It’s the economic model, stupid

“Most owners of newspapers are businessmen, not newspapermen. The news is something which fills the spaces left over by the advertisers.”

– I.F. Stone

Like many of my colleagues in this self-congratulatory and under-compensated field, I don’t intend to go down with the ship, but it’s pretty clear that none of us knows which direction to swim in. We’re all Twittering, blogging, and adding video, user-generated content, and social-networking tools as fast as we can, with no idea which of these life preservers, if any, can keep big-time journalism afloat.

That’s because we don’t actually understand what’s ailing the industry. I have a hunch, though: lack of competition. In the most telling unintended contrast of last week, two days after our Hearst-owned daily reduced its newsroom staff by 30 percent, Fortune reported that Hearst plans to introduce a new electronic newspaper reader this year — like Amazon’s Kindle, but tailored specifically to newspapers and magazines.

“The larger screen better approximates the reading experience of print periodicals,” reported Fortune, “as well as giving advertisers the space and attention they require.”

Early adopters should start shopping now for a messenger bag that can accommodate a PDA, a laptop, a Kindle, and, soon, the Hearst e-reader — which may be foldable, but will still be one more thing to cart around.

Late adopters will likely never touch the Kindle or the e-reader in their inaugural forms, because the marketplace will whittle the technologies into something integrated, convenient, connected — like, I don’t know, an improved version of something that’s already on our desktops or living-room walls, in our pockets and libraries. Relatively speaking, it took no time whatsoever for our music, internet, phone, and video to end up on the same device.

What’s most interesting about the announcement is that while daily newspapers have been dying off like North American songbirds, Hearst hasn’t been banking on the content, their alleged raison d’être. Instead, they’ve been trying to find another way to control the means of distribution — in Fortune’s words, “preserving the business model that has sustained newspapers and magazines.”

In my words: Turning cities into one-paper metropolises ended up being a short-lived shortcut to market dominance. Now they’re looking for a new way to limit direct competition.

In his Sunday editorial, Express-News Editor Bob Rivard wrote of finding inspiration last week at Philadelphia’s National Constitution Center, where he “was moved to see original artifacts of a free press in its national infancy,” and reminded that “most of the early publications are small in size and the work of small numbers of people.” (Ahem.)

He might have added: And there used to be a lot more of them.

If you came of age in San Antonio after 1993, after Hearst bought its local competitor, the Express-News, and then shut down the Light, you might find a trip to, e.g., London, almost alien: Dozens of daily news options, including citywide, free, and localized titles, hang on the racks at cafés and newsstands — something for everyone, whether you’re of a liberal, conservative, info-tainment, or financial persuasion.

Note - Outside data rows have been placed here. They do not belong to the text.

/-- Writes bytes that lie in one page. -/
def State.gWrite (s : State) (v : Via) (tag : BitVec 12) (va : Nat) (bs : List Byte) (clear flit : Bool) : State × Got Unit :=
  if 2 ^ 48 ≤ va then (s, .fault xNoncanon.eng va)
  else match s.page v .write .wr va with
    | (s, .error (f, park)) => (s, if park && s.hostPf then .park va else .fault f va)
    | (s, .ok x) =>
      match s.pageWrite x tag va bs clear flit with
      | .ok s' => (s', .ok ())
      | .error f => (s, .fault f va)

/-! ## Element updates (11 R254, R258) -/

/-- The new value of an element of `w` bytes under CPYA member `op`. -/
def cpyaVal (op opx w old x : Nat) : Nat :=
  let f := fun (b : Bool) => if b then x else old
  match op with
  | 3 | 4 => (old + x) % 2 ^ (8 * w)
  | 6 =>
    match opx with
    | 0 | 2 => f (decide (sx (8 * w) x < sx (8 * w) old))
    | 1 | 3 => f (decide (x < old))
    | _ => (fminmax false old x).1
  | 7 =>
    match opx with
    | 0 | 2 => f (decide (sx (8 * w) old < sx (8 * w) x))
    | 1 | 3 => f (decide (old < x))
    | _ => (fminmax true old x).1
  | 8 => old ||| x
  | 9 => old &&& x
  | _ => old ^^^ x

/-- Writes back a read-modify-write: an unchanged line keeps its tag (09 R199). -/
def State.rmwBack (s : State) (tag : BitVec 12) (pa w old new : Nat) : State :=
  if old = new then s else s.wr tag pa (natLe w new)

/-- Performs one element of a CPYA form in a page. -/
def State.pageAtom (s : State) (x : Xl) (tag : BitVec 12) (op opx va w code : Nat) : Except AccFault State :=
  if op = 5 then
    if !x.isValue then .error accNotCell
    else match s.poisonAt (x.paOf va) 32 with
      | some u => .error (accPoison u)
      | none => .ok (s.cellAdd tag (x.paOf va) x.e0 (addend opx code))
  else if x.isValue then .error accCellStore
  else
    let pa := x.paOf va
    match s.poisonAt pa w with
    | some u => .error (accPoison u)
    | none =>
      let old := leNat (s.rd pa w)
      .ok (s.rmwBack tag pa w old (cpyaVal op opx w old code))

/-- Performs one element of a CPYA form at a VA. -/
def State.gAtom (s : State) (v : Via) (tag : BitVec 12) (op opx va code : Nat) : State × Got Unit :=
  if 2 ^ 48 ≤ va then (s, .fault xNoncanon.eng va)
  else match s.page v (if op = 5 then .write else .atom) .add va with
    | (s, .error (f, park)) => (s, if park && s.hostPf then .park va else .fault f va)
    | (s, .ok x) =>
      match s.pageAtom x tag op opx va (cpyaSizes op opx).2 code with
      | .ok s' => (s', .ok ())
      | .error f => (s, .fault f va)

/-! ## A command's endpoints -/

/-- Translation of a command's own device VAs. -/
def State.copyVia (s : State) (c : Copy) : Via := .core (coreOf c.ctx) (s.asidOf c.ctx) (s.worldOf c.ctx)

/-- CTXID as a writer tag. -/
def Copy.tag (c : Copy) : BitVec 12 := BitVec.ofNat 12 c.ctx

/-- Core and offset of partition address `a` of instance `n` of the command's kernel; WINDOW where the instance is saved or
has retired and been freed (11 R248). -/
def State.coreWin (s : State) (c : Copy) (n a : Nat) : Option (Nat × Nat) :=
  match s.kernel c.kid with
  | none => none
  | some k =>
    match k.ctxs[n]? with
    | none => none
    | some x =>
      match (s.ctx x).occ with
      | some o => if o.kid = c.kid ∧ o.n = n ∧ o.st ≠ .saved then some (coreOf x, (s.ctx x).spbase + a) else none
      | none => none

/-- Where an endpoint lies. -/
inductive Place where
  | sp (k off : Nat)
  | va (v : Via) (a : Nat)
  | pod (node : BitVec 13) (a : Nat)
  | bad (f : AccFault) (a : Nat)
deriving DecidableEq, Repr

/-- Bits [47:0] of endpoint address `e` moved by `d` bytes, which a fault reports (11 R244). -/
def endAddr (e : W64) (d : Int) : Nat := ((e.toNat + d) % 2 ^ 48).toNat

/-- The place of endpoint `e` moved by `d` bytes. A pod address of this node goes through its own export windows (09 R187). -/
def State.place (s : State) (c : Copy) (e : W64) (d : Int) : Place :=
  match endpOf e with
  | .va a => .va (s.copyVia c) ((a + d) % 2 ^ 64).toNat
  | .loc a => .sp (coreOf c.ctx) ((s.ctx c.ctx).spbase + (a + d).toNat)
  | .core n a =>
    match s.coreWin c n (a + d).toNat with
    | some (k, off) => .sp k off
    | none => .bad accWindow (endAddr e d)
  | .pod n a =>
    if BitVec.ofNat 13 n = s.sys.nodeid then .va .window ((a + d) % 2 ^ 64).toNat
    else .pod (BitVec.ofNat 13 n) ((a + d) % 2 ^ 64).toNat
  | .bad => .bad xNoncanon.eng (endAddr e d)

/-- Displacement of offset `o` on a side with steps s1 and s2, and the bytes left in its run. -/
def runAt (c : Copy) (o : Nat) (s1 s2 : Shape → Int) : Int × Nat :=
  match c.shape with
  | none => (o, c.len - o)
  | some h => (s2 h * ((o / h.run / h.n1 : Nat) : Int) + s1 h * ((o / h.run % h.n1 : Nat) : Int) + ((o % h.run : Nat) : Int), h.run - o % h.run)

/-- Place of destination offset `o` and the bytes left in its run; of a ring, the slot of R253. -/
def State.dstPlace (s : State) (c : Copy) (o : Nat) : Place × Nat :=
  match c.ringOf with
  | some q =>
    let r := (s.ctx c.ctx).ring q
    let ps := 16 * r.psize
    let p := (c.claim + BitVec.ofNat 32 (o / ps)).toNat
    (.sp (coreOf c.ctx) ((s.ctx c.ctx).spbase + r.base + ps * (p % r.cap) + o % ps), ps - o % ps)
  | none =>
    let m := runAt c o (·.dstr1) (·.dstr2)
    (s.place c c.a m.1, m.2)

/-- Place of source offset `o`. -/
def State.srcPlace (s : State) (c : Copy) (o : Nat) : Place × Nat :=
  let m := runAt c o (·.sstr1) (·.sstr2)
  (s.place c c.b m.1, m.2)

/-- Reads `n` bytes of the source at offset `o`: the bytes up to the first fault. -/
def State.srcRead (s : State) (c : Copy) (o n : Nat) : State × List Byte × Got Unit :=
  if c.op = 2 then (s, List.replicate n 0, .ok ())
  else match (s.srcPlace c o).1 with
    | .va v a => State.gRead v (n / 65536 + 2) s a n
    | .sp k off =>
      match (List.range n).find? fun j => (s.core k).spPoisoned (off + j) 1 with
      | some j => (s, (s.core k).spRd off j,
          .fault (accPoison (BitVec.ofNat 16 (0x1000 + k))) (endAddr c.b ((runAt c o (·.sstr1) (·.sstr2)).1 + j)))
      | none => (s, (s.core k).spRd off n, .ok ())
    | .pod _ a => (s, [], .fault accRemote a)
    | .bad f a => (s, [], .fault f a)

/-- The command has cleared whole cells in view: CPYZ with address and LEN multiples of 4. -/
def Copy.clears (c : Copy) : Bool := c.op == 2 && c.a.toNat % 4 == 0 && c.len % 4 == 0

/-- The address that a fault at destination offset `o` in scratchpad reports: of a ring, the local one. -/
def State.dstAddr (s : State) (c : Copy) (o off : Nat) : Nat :=
  if c.ringOf.isSome then off - (s.ctx c.ctx).spbase else endAddr c.a (runAt c o (·.dstr1) (·.dstr2)).1

/-- Some offset below `n · st + w` of runs of `w` bytes at steps of `st` is `y`. -/
def inRuns (n w : Nat) (st y : Int) : Bool :=
  if st = 0 then decide (0 ≤ y) && decide (y < w) && decide (0 < n)
  else
    let y := if st < 0 then (w : Int) - 1 - y else y
    let st := (st.natAbs : Int)
    decide (max 0 ((y - w) / st + 1) ≤ min ((n : Int) - 1) (y / st))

I know that description goes against what we’ve been told ad nauseam readers want from their papers: objectivity. But if you dig into those poll results (say from the Pew Research Center for People and the Press), what readers are really saying is they want a paper that’s objective ... like them. Not a paper that engages in Rush Limbaugh-style ad-hominem attacks fueled by selectively culled facts, necessarily, but that views the world — and challenges their assumptions — through lenses that mirror their perspectives. A marketplace of ideas, we might call it. If one paper has to try to be all things to all readers, it will over time breed dissatisfaction and resentment — and, paradoxically, spend a lot of time worrying about pissing off readers. This is to some degree the dilemma dailies now find themselves in. The big daily-paper companies invested in monopolies, not journalism, and as soon as new technology made it possible, the market rejected the model.

Most importantly, print monopolies didn’t make the newspapers better. Content is king, they used to say, and it still is, but it’s rare these days to find a newspaper mogul who walks the talk. The e-reader could be the greatest thing since indoor plumbing, and still no one will pay for access to cute pet tales, lazy news reporting, and self-help testimonials.

If the papers now staring obsolescence in the face weren’t busy preserving profit percentages, they might welcome the opportunities that competition provides: a chance to define your unique value to your audience, and the motivation to work harder. How poignant that instead of embracing the new democratic technology (the modern version of the “Penny Press”) to which journalism is naturally migrating, the Hearsts of the world are busy investing god knows how much capital in another distribution method they can control. For a while.

One of the most sensible things I’ve read about journalism’s current crisis is James Surowiecki’s December 22, 2008, essay in the New Yorker. The internet has trained readers to think that they can get reliable news without a revenue model to support it, he wrote, and until they realize that’s not true, the newspaper industry as we know it will continue to suffer, and may in fact go extinct. Ultimately, I think that subscribers and advertisers will support quality, relevant news sites; the signs are already there, especially among smaller, hyper-local sites. Perhaps the real threat to Hearst, et al., is that the internet has taught us that no matter where we live, we don’t have to be stuck with one unaccountable daily news source — and no fancy new device can can solve that problem.